[AVAILABLE DATA]:
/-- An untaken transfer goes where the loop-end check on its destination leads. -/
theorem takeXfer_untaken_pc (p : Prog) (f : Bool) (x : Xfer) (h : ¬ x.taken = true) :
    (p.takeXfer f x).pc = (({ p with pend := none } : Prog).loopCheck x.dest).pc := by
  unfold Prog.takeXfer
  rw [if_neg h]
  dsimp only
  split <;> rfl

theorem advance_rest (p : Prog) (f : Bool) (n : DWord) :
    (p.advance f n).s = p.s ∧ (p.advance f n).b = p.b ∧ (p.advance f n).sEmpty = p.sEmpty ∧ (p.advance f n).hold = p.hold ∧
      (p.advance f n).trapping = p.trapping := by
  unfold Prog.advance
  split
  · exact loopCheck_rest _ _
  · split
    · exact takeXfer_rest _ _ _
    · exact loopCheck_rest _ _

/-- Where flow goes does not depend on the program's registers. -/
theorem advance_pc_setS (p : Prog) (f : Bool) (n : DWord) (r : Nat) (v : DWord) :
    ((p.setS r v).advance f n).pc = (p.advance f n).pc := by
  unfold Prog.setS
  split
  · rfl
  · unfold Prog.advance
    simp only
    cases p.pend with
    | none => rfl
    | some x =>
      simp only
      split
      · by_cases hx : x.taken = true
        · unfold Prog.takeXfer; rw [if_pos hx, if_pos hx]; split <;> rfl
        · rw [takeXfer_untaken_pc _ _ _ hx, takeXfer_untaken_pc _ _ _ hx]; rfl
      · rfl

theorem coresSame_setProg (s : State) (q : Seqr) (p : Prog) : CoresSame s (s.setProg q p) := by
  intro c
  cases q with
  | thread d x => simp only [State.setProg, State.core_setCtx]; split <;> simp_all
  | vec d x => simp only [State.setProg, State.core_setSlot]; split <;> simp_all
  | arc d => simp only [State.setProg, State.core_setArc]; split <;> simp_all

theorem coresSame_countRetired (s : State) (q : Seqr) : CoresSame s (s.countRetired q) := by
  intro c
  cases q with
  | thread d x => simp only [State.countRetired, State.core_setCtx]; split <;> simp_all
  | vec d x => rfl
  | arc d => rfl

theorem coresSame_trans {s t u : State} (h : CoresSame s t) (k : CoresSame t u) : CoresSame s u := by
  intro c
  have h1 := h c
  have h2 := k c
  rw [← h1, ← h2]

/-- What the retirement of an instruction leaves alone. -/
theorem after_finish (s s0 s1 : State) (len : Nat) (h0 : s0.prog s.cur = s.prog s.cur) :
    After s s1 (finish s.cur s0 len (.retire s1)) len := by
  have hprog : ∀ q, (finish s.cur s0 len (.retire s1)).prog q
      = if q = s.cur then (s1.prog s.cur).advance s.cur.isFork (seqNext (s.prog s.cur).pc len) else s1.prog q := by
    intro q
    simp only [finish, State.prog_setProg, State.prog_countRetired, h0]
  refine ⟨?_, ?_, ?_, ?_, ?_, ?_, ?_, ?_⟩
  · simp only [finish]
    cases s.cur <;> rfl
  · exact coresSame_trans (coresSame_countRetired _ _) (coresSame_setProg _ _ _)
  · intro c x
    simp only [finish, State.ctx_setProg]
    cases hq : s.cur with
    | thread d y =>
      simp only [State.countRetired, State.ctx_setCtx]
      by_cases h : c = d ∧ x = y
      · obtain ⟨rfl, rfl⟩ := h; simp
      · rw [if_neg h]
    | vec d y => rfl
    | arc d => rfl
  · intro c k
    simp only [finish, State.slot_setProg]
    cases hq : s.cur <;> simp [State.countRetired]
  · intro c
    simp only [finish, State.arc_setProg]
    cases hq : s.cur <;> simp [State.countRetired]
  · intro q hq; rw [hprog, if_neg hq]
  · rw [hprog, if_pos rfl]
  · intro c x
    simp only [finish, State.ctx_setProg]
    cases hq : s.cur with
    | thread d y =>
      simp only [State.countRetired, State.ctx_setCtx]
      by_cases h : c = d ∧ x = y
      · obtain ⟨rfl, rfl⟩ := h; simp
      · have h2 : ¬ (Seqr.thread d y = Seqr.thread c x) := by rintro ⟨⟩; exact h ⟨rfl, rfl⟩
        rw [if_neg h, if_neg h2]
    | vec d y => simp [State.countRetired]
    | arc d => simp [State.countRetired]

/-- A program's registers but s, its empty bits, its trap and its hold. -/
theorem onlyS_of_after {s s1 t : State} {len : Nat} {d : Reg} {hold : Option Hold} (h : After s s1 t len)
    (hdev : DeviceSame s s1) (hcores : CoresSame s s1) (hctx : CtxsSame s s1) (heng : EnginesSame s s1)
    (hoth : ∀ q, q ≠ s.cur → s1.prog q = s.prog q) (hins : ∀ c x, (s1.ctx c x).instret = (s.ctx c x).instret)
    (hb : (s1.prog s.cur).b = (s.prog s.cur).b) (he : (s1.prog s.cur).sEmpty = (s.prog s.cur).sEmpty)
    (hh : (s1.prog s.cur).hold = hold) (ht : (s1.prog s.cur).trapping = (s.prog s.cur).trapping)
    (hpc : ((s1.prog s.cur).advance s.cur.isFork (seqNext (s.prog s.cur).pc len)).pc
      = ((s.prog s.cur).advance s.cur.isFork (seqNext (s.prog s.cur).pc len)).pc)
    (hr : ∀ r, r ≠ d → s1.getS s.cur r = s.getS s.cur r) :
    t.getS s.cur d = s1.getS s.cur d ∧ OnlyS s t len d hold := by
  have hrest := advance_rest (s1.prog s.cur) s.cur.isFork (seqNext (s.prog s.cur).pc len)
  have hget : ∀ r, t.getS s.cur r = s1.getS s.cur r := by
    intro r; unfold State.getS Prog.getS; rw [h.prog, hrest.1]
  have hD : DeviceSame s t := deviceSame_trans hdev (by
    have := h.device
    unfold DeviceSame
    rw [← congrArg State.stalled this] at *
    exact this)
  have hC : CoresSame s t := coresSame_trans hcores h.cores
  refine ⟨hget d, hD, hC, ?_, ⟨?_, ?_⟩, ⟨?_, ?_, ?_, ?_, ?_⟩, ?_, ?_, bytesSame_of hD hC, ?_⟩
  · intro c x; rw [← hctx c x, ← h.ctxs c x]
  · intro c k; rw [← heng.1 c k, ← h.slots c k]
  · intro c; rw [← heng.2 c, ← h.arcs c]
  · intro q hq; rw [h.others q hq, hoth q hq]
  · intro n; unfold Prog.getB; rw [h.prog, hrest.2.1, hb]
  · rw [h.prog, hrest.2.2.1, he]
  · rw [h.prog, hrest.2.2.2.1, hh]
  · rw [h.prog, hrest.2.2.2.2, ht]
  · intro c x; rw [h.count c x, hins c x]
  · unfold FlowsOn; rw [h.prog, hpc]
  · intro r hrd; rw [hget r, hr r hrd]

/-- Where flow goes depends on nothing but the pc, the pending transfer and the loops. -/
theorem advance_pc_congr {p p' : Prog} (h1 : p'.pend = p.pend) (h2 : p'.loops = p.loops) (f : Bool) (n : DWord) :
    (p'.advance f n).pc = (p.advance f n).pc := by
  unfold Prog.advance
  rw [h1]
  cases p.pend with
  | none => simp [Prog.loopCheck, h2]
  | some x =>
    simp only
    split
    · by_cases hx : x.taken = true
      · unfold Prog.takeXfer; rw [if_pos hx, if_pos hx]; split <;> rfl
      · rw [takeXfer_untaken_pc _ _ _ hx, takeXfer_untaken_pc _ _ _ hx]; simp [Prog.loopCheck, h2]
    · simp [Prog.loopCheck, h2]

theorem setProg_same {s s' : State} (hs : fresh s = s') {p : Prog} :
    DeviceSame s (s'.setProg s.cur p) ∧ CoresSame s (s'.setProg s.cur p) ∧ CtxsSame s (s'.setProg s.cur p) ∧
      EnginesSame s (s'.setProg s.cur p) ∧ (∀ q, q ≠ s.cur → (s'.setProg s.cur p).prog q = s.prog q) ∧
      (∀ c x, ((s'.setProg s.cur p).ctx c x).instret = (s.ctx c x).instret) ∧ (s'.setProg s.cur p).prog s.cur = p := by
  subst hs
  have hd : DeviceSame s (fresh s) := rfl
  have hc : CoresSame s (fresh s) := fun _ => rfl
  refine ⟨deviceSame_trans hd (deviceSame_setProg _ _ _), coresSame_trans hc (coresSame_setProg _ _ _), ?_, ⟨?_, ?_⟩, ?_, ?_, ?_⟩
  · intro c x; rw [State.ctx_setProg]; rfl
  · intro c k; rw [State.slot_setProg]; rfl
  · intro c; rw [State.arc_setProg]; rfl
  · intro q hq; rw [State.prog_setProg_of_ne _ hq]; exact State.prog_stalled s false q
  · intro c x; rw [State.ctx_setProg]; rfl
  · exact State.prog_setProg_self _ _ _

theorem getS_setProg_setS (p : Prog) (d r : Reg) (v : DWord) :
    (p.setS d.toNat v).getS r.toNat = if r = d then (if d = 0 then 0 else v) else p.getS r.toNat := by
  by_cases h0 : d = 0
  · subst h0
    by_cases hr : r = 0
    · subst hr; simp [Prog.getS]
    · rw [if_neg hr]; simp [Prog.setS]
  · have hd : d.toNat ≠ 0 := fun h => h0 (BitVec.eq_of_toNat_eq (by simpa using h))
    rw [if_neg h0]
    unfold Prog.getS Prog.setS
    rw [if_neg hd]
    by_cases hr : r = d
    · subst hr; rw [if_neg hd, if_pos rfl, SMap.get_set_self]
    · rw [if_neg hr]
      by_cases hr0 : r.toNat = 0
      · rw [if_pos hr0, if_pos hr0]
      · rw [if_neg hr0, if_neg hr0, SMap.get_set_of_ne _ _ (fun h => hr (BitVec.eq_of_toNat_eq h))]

==

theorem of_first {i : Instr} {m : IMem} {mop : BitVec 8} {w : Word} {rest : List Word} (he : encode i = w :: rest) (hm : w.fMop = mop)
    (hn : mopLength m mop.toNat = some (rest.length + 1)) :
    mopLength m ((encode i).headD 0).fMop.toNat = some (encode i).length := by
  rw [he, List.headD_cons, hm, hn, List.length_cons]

* * *

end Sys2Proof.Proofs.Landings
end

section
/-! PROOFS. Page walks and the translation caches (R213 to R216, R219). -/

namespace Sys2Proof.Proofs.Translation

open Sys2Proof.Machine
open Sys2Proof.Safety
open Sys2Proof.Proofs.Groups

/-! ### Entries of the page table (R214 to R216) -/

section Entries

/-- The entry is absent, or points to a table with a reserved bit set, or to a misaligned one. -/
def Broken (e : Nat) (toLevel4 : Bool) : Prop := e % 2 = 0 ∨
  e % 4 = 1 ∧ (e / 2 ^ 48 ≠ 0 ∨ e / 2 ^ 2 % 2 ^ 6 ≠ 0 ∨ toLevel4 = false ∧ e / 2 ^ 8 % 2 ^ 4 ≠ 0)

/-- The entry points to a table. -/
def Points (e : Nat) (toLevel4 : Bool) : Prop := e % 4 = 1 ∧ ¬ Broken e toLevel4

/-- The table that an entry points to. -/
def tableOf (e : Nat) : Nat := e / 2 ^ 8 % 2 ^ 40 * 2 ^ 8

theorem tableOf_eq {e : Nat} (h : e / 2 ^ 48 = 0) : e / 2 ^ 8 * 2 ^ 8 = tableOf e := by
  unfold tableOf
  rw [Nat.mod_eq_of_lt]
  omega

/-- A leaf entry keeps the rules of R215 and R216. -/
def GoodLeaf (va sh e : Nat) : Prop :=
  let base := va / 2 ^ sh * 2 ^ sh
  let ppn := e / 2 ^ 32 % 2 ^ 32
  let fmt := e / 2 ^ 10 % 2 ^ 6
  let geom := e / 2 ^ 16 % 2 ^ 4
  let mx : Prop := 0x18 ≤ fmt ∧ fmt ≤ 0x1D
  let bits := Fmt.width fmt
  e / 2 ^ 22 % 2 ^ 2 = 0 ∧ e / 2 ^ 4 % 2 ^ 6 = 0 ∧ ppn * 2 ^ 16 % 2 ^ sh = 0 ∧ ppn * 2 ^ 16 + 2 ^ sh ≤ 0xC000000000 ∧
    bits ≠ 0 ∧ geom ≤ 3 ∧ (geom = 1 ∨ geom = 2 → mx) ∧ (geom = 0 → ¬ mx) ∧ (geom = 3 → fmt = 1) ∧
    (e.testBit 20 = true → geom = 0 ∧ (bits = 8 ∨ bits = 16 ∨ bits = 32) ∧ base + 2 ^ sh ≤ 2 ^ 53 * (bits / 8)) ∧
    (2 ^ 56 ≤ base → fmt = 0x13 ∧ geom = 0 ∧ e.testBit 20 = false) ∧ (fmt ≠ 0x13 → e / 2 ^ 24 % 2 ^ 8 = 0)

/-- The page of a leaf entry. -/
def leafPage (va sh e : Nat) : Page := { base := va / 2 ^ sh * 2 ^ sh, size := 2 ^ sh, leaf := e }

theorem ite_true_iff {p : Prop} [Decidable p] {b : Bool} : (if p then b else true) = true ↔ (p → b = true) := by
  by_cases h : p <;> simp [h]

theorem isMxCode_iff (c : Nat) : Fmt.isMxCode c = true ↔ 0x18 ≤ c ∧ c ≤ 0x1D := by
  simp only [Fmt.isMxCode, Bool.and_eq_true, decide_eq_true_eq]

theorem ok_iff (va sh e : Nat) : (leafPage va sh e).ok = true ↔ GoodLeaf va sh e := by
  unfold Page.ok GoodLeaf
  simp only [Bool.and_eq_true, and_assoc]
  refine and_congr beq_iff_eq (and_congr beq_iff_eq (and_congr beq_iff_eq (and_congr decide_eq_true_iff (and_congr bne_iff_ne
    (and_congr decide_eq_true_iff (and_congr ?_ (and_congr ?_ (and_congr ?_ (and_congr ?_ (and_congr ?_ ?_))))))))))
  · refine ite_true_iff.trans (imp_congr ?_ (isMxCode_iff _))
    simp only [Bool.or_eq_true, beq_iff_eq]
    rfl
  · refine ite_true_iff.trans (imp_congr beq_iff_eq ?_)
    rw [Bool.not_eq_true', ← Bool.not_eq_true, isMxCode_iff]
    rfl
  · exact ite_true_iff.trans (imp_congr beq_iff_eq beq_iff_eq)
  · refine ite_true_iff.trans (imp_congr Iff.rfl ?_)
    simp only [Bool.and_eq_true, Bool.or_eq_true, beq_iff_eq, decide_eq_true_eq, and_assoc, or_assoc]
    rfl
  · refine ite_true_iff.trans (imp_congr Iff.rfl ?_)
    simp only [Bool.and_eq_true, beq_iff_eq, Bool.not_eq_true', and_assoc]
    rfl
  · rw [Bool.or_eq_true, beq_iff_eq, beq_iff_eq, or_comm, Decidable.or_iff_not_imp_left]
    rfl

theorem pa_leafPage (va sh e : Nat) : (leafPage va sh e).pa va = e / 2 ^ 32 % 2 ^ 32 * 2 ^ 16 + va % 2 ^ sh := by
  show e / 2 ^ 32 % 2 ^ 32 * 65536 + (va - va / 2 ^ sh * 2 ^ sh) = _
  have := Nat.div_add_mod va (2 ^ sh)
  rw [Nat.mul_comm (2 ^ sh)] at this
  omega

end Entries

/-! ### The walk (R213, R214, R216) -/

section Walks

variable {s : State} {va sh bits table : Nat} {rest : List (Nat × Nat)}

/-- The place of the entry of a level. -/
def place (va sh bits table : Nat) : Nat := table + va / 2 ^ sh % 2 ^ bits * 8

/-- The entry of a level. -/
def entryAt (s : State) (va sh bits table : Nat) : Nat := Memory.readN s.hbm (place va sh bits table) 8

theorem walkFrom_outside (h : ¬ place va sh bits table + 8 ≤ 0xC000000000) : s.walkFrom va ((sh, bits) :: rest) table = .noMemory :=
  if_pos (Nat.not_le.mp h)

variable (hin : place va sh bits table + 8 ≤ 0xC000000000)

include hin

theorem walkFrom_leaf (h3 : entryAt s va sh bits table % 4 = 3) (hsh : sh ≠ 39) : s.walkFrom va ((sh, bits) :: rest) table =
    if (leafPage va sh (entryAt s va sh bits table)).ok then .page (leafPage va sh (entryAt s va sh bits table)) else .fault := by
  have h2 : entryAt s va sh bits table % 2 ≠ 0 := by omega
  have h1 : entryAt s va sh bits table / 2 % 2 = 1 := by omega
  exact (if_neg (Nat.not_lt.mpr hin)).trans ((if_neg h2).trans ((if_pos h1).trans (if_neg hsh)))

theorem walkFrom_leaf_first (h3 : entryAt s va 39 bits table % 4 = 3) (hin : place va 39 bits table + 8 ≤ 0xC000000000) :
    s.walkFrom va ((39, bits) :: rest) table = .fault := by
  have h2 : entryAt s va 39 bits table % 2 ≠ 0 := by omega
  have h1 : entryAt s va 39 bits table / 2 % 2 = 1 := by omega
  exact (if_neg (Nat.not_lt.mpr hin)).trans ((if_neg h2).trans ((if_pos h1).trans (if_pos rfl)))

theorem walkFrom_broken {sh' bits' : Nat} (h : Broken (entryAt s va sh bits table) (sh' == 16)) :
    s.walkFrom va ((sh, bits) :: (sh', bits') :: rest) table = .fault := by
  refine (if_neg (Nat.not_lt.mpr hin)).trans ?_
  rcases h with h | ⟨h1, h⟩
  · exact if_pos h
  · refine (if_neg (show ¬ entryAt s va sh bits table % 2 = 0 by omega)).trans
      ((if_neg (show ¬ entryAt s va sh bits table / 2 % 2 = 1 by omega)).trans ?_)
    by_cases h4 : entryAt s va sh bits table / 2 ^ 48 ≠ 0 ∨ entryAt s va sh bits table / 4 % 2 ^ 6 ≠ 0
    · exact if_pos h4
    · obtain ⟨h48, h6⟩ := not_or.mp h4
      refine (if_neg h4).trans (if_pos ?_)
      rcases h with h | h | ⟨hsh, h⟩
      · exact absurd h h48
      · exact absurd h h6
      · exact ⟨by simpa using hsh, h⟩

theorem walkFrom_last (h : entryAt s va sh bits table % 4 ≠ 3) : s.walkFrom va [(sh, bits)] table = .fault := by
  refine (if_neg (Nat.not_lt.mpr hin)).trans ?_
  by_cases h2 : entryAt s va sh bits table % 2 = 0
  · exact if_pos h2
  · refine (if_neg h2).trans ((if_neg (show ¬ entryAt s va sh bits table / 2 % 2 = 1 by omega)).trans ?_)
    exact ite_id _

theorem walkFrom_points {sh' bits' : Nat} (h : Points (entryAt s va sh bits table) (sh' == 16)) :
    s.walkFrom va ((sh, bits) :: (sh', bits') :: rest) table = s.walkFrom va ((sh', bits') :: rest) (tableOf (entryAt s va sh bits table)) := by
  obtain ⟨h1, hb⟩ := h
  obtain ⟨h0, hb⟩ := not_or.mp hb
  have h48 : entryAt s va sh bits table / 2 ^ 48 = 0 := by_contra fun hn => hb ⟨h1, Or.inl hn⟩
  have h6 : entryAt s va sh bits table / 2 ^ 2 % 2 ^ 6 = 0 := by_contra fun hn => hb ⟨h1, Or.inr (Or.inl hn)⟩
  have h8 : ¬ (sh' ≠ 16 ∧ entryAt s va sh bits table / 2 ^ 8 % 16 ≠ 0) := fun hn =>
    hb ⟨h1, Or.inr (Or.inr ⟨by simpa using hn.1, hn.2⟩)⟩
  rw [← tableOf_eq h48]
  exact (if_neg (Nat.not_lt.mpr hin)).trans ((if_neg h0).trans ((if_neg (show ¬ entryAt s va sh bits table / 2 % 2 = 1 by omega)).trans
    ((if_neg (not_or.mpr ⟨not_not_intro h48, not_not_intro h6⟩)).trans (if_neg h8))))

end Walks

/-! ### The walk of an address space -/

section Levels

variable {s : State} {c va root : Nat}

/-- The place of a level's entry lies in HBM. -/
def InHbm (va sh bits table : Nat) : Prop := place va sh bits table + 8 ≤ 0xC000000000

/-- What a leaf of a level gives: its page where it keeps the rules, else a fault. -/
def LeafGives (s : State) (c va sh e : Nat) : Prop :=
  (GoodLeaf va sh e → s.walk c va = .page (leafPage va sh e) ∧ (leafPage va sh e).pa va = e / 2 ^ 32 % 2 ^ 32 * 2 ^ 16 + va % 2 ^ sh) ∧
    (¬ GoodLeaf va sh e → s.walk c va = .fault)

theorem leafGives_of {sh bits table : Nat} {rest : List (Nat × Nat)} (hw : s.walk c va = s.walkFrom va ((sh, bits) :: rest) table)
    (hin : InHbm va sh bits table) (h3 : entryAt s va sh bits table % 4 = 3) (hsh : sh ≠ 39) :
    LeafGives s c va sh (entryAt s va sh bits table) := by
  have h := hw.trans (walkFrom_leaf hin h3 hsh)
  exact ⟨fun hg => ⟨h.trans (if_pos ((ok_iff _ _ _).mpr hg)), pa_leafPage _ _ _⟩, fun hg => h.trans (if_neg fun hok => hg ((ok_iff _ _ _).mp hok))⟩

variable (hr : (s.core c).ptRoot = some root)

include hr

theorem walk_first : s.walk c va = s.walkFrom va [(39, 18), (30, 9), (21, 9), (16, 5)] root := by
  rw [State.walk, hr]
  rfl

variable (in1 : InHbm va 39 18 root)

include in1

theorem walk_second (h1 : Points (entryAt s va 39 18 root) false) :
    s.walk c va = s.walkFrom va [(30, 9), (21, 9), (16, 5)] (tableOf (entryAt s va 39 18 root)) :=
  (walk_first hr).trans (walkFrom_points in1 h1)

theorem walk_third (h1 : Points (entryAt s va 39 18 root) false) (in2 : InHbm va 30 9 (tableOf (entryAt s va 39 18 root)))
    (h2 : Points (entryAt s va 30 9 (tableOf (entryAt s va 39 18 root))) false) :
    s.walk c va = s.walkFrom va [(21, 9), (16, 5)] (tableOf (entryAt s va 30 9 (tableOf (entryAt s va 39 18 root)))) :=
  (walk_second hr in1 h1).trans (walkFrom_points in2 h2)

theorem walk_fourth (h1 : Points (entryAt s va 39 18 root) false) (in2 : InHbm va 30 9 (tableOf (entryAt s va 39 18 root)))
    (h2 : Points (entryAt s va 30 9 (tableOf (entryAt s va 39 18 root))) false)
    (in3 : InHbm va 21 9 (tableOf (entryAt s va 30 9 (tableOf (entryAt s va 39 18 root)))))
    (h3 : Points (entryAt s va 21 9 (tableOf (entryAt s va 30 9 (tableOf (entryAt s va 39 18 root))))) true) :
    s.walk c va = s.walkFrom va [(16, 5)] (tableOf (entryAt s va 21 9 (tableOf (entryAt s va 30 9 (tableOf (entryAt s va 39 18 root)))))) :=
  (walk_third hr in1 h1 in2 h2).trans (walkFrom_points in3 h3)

[THE PROBLEM]: An exact copy of the lines above, from the one containing "destination leads. -/" through the one containing "theorem advance_rest (p", is the whole of the answer.

[YOUR RESPONSE]:
/-- An untaken transfer goes where the loop-end check on its destination leads. -/
theorem takeXfer_untaken_pc (p : Prog) (f : Bool) (x : Xfer) (h : ¬ x.taken = true) :
    (p.takeXfer f x).pc = (({ p with pend := none } : Prog).loopCheck x.dest).pc := by
  unfold Prog.takeXfer
  rw [if_neg h]
  dsimp only
  split <;> rfl

theorem advance_rest (p : Prog) (f : Bool) (n : DWord) :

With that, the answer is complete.